Transparency: The corresponding authors (RMP and MRE) affirm that this manuscript is an honest, accurate, and transparent account of the study being reported; that no important aspects of the study have been omitted; and that any discrepancies from the study as planned and registered have been explained.
Dissemination to participants and related patient and public communities: A lay summary of the trial results will be made available to participants. For clinical staff, our findings will be widely disseminated at regional, national, and international meetings. We will make use of social media, podcasts, and online Q&A forums to inform the clinical community of the findings and facilitate direct dialogue with clinical staff.

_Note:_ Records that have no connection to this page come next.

-- ==== Sys2Proof/Word.lean ====
section
/-! DEFINITION. The word types of the block and the items that cross its ports (30_encoding.md R60, R61, R62). -/

namespace Sys2Proof

/-- An input byte, a symbol byte or an output byte. -/
abbrev Byte := BitVec 8

/-- An entry of `ROM_INV` and the register `FD`: 7 bits (10_state.md R20, 20_memory.md R43). -/
abbrev Digit := BitVec 7

/-- The register `NBITS`: 5 bits (10_state.md R22). -/
abbrev Count := BitVec 5

/-- The selector word `SEL[12:0]` (30_encoding.md R62). -/
abbrev Sel := BitVec 13

/-- An input or output item on its port: 9 bits (30_encoding.md R60, R61). -/
abbrev ItemWord := BitVec 9

/-- An input item `IN_ITEM` (30_encoding.md R60). `data` is ignored when `eos` is true, and all 512 values are legal. -/
structure InItem where
  eos  : Bool
  data : Byte
deriving DecidableEq, Repr

/-- An output item `OUT_ITEM` (30_encoding.md R61): one output byte, or the end of the sequence. -/
inductive OutItem where
  | data (b : Byte)
  | endSeq
deriving DecidableEq, Repr

end Sys2Proof
end

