-- ==== Sys2Proof/WellFormed.lean ====
section
/-! DEFINITION. The checks on configurations, instructions and output words. -/

namespace Sys2Proof

/-- The bytes of the list differ from one another and from those whose bits are set in `seen`. Written over a set of
bits so that the kernel evaluates it fast; `Laws.distinct_iff_nodup` says that from the empty set it is `List.Nodup`. -/
def distinctFrom : Nat → List Byte → Bool
  | _, [] => true
  | seen, b :: bs => !seen.testBit b.toNat && distinctFrom (seen ||| (1 <<< b.toNat)) bs

/-- A legal configuration (00_scope.md R8): an alphabet of 91 pairwise distinct bytes and an accumulator of at least 21
bits. Any other is refused (60_exceptions.md R208 a). -/
def Config.wf (c : Config) : Bool :=
  c.alphabet.length == 91 && distinctFrom 0 c.alphabet && decide (21 ≤ c.accW)

/-- The micro-operation belongs to the direction: an elaboration has RESET and the four rows of its own `DIR`
(30_encoding.md R64). Every operand byte is legal (R65). -/
def Instr.legalIn : Instr → Dir → Bool
  | .reset,     _    => true
  | .encEmit,   d    => d == .enc
  | .encEnd,    d    => d == .enc
  | .encEos,    d    => d == .enc
  | .encByte _, d    => d == .enc
  | .decEmit,   d    => d == .dec
  | .decEnd,    d    => d == .dec
  | .decEos,    d    => d == .dec
  | .decSym _,  d    => d == .dec

/-- A legal output word: with `END = 1` the data bits are 0 (30_encoding.md R61). -/
def outWordOk (w : ItemWord) : Bool :=
  !w.getLsbD 8 || w == 0x100#9

end Sys2Proof
end

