-- ==== Sys2Proof/Machine/Ops.lean ====
section
/-! DEFINITION. The named operations over the registers and the ports, the invariants of 10_state.md R31, the selection
procedure of 30_encoding.md R63, and the one shape every meaning has. The block takes no exception (60_exceptions.md
R200, R203), so there is no exception entry here and no return from one. -/

namespace Sys2Proof.Machine

/-! ### Register writes -/

/-- `ACC <- v`, cut to the register's width (00_scope.md R9, 10_state.md R21). -/
def State.writeAcc (s : State) (v : Nat) : State :=
  { s with acc := v % 2 ^ s.cfg.accW }

/-- `NBITS <- v`, cut to 5 bits (10_state.md R22). -/
def State.writeNbits (s : State) (v : Nat) : State :=
  { s with nbits := BitVec.ofNat 5 v }

/-- `PEND <- b; PEND_V <- 1` (10_state.md R23). -/
def State.setPend (s : State) (b : Byte) : State :=
  { s with pend := b, pendV := true }

/-- `PEND_V <- 0`: `PEND` keeps its value (40_encoder.md R103, 41_decoder.md R136). -/
def State.clearPendV (s : State) : State :=
  { s with pendV := false }

/-- `FD <- e; FD_V <- 1` (41_decoder.md R132). -/
def State.setFd (s : State) (e : Digit) : State :=
  { s with fd := e, fdV := true }

/-- `FD_V <- 0`: `FD` keeps its value (41_decoder.md R133, R135). -/
def State.clearFdV (s : State) : State :=
  { s with fdV := false }

/-- `DONE <- 1` (10_state.md R25). -/
def State.setDone (s : State) : State :=
  { s with done := true }

/-! ### Ports -/

/-- `Take()`: consume the head item of the input stream (00_scope.md R11). -/
def State.take (s : State) : State :=
  { s with inq := s.inq.tail }

/-- `Emit(item)`: append the item to the output stream. It answers the outstanding NEXT, which completes
(00_scope.md R11, 42_interface_control.md R161, R164). -/
def State.emit (s : State) (item : OutItem) : State :=
  { s with outs := s.outs ++ [item], nextReq := false }

/-! ### What may run -/

/-- The registers are ones that an ENC_BYTE or an ENC_EOS that sets `PEND_V` can leave: I-d of 10_state.md R31 read off
the registers (DEDUCED, log entry 9). ENC_EOS leaves `DONE` and any symbol. ENC_BYTE leaves at most 8 bits, and it leaves
none only above a 14-bit group, whose high digit is 0 or 90. -/
def State.encPendOk (s : State) : Bool :=
  s.cfg.alphabet.contains s.pend
    && (s.done
      || (decide (s.nbits.toNat ≤ 8)
        && (s.nbits != 0 || s.pend == romAlpha s.cfg 0 || s.pend == romAlpha s.cfg 90)))

/-- The bits `q` are the ones above the first byte of a digit pair, `r` of them left after the second byte: either of
some 13-bit pair, which is at least 89, or of some 14-bit pair, whose low 13 bits are at most 88
(30_encoding.md R68, 41_decoder.md R133, R134). -/
def abovePairByte (q r : Nat) : Bool :=
  (decide (r ≤ 4) && decide (89 >>> (5 - r) ≤ q)) || (decide (r ≤ 5) && decide (q % 2 ^ (7 + r) ≤ 88 >>> (6 - r)))

/-- The registers are ones that a DEC_SYM that sets `PEND_V` can leave: I-d of 10_state.md R31 read off the registers
(DEDUCED, log entry 9). `FD` is not asked for: it may hold any value while `FD_V = 0` (93_implementation_defined.md I5). -/
def State.decPendOk (s : State) : Bool :=
  !s.fdV && abovePairByte (s.pend.toNat + s.acc * 256) s.nbits.toNat

/-- The state meets 10_state.md R31, I-a to I-e, with the absent registers of an encoder at their fixed values
(log entries 9 and 10). -/
def State.r31 (s : State) : Bool :=
  match s.cfg.dir with
  | .enc =>
    decide (s.nbits.toNat ≤ 13) && decide (s.acc < 2 ^ s.nbits.toNat)
      && (!s.done || (s.acc == 0 && s.nbits == 0))
      && !s.fdV && s.fd == 0
      && (!s.pendV || s.encPendOk)
  | .dec =>
    decide (s.nbits.toNat ≤ 7) && decide (s.acc < 2 ^ s.nbits.toNat)
      && (!s.fdV || decide (s.fd.toNat ≤ 90))
      && (!s.pendV || !s.done)
      && (!s.done || (s.acc == 0 && s.nbits == 0 && !s.fdV && !s.pendV))
      && (!s.pendV || s.decPendOk)

/-- The encoder's micro-operation or the decoder's, by `DIR`. -/
def State.byDir (s : State) (e d : Instr) : Instr :=
  match s.cfg.dir with
  | .enc => e
  | .dec => d

/-- The selection procedure (30_encoding.md R63), with the gate of 42_interface_control.md R161: outside reset a
micro-operation runs only while a NEXT is outstanding. `none` says that no micro-operation runs: the block is idle, or
waits for an input item (42_interface_control.md R163). -/
def State.select (s : State) : Option Instr :=
  if s.rst then some .reset
  else if !s.nextReq then none
  else if s.pendV then some (s.byDir .encEmit .decEmit)
  else if s.done then some (s.byDir .encEnd .decEnd)
  else match s.inq with
    | [] => none
    | it :: _ =>
      if it.eos then some (s.byDir .encEos .decEos)
      else some (s.byDir (.encByte it.data) (.decSym it.data))

/-- The one shape of a meaning: refuse what the spec gives no meaning (60_exceptions.md R208 a and b, and a
micro-operation the selection does not pick), and else answer the state the rule gives. -/
def guarded (i : Instr) (s : State) (t : State) : Host.Outcome State Fault Refusal :=
  if s.cfg.wf = false then .refused .illFormedConfig
  else if s.r31 = false then .refused .brokenInvariant
  else if s.select ≠ some i then .refused .notSelected
  else .next t

end Sys2Proof.Machine
end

For healthcare policymakers, study group members with experience of leading change in perioperative care at a high level will lead a dissemination strategy incorporating UK Department of Health and Social Care, royal colleges, and NHS trusts, and equivalent organisations in the other countries included. The OPTIMISE II findings will be promoted to guideline committees for inclusion in relevant practice guidance. For patients and members of the public, the study group will facilitate dissemination to patient groups (eg, bowel cancer, inflammatory bowel disease) and provide a lay summary of the trial findings. Inclusion of the findings of OPTIMISE II in an updated Cochrane systematic review is planned, along with a health economic analysis on the healthcare costs and cost effectiveness of the intervention. This will provide a comprehensive package of evidence on this intervention.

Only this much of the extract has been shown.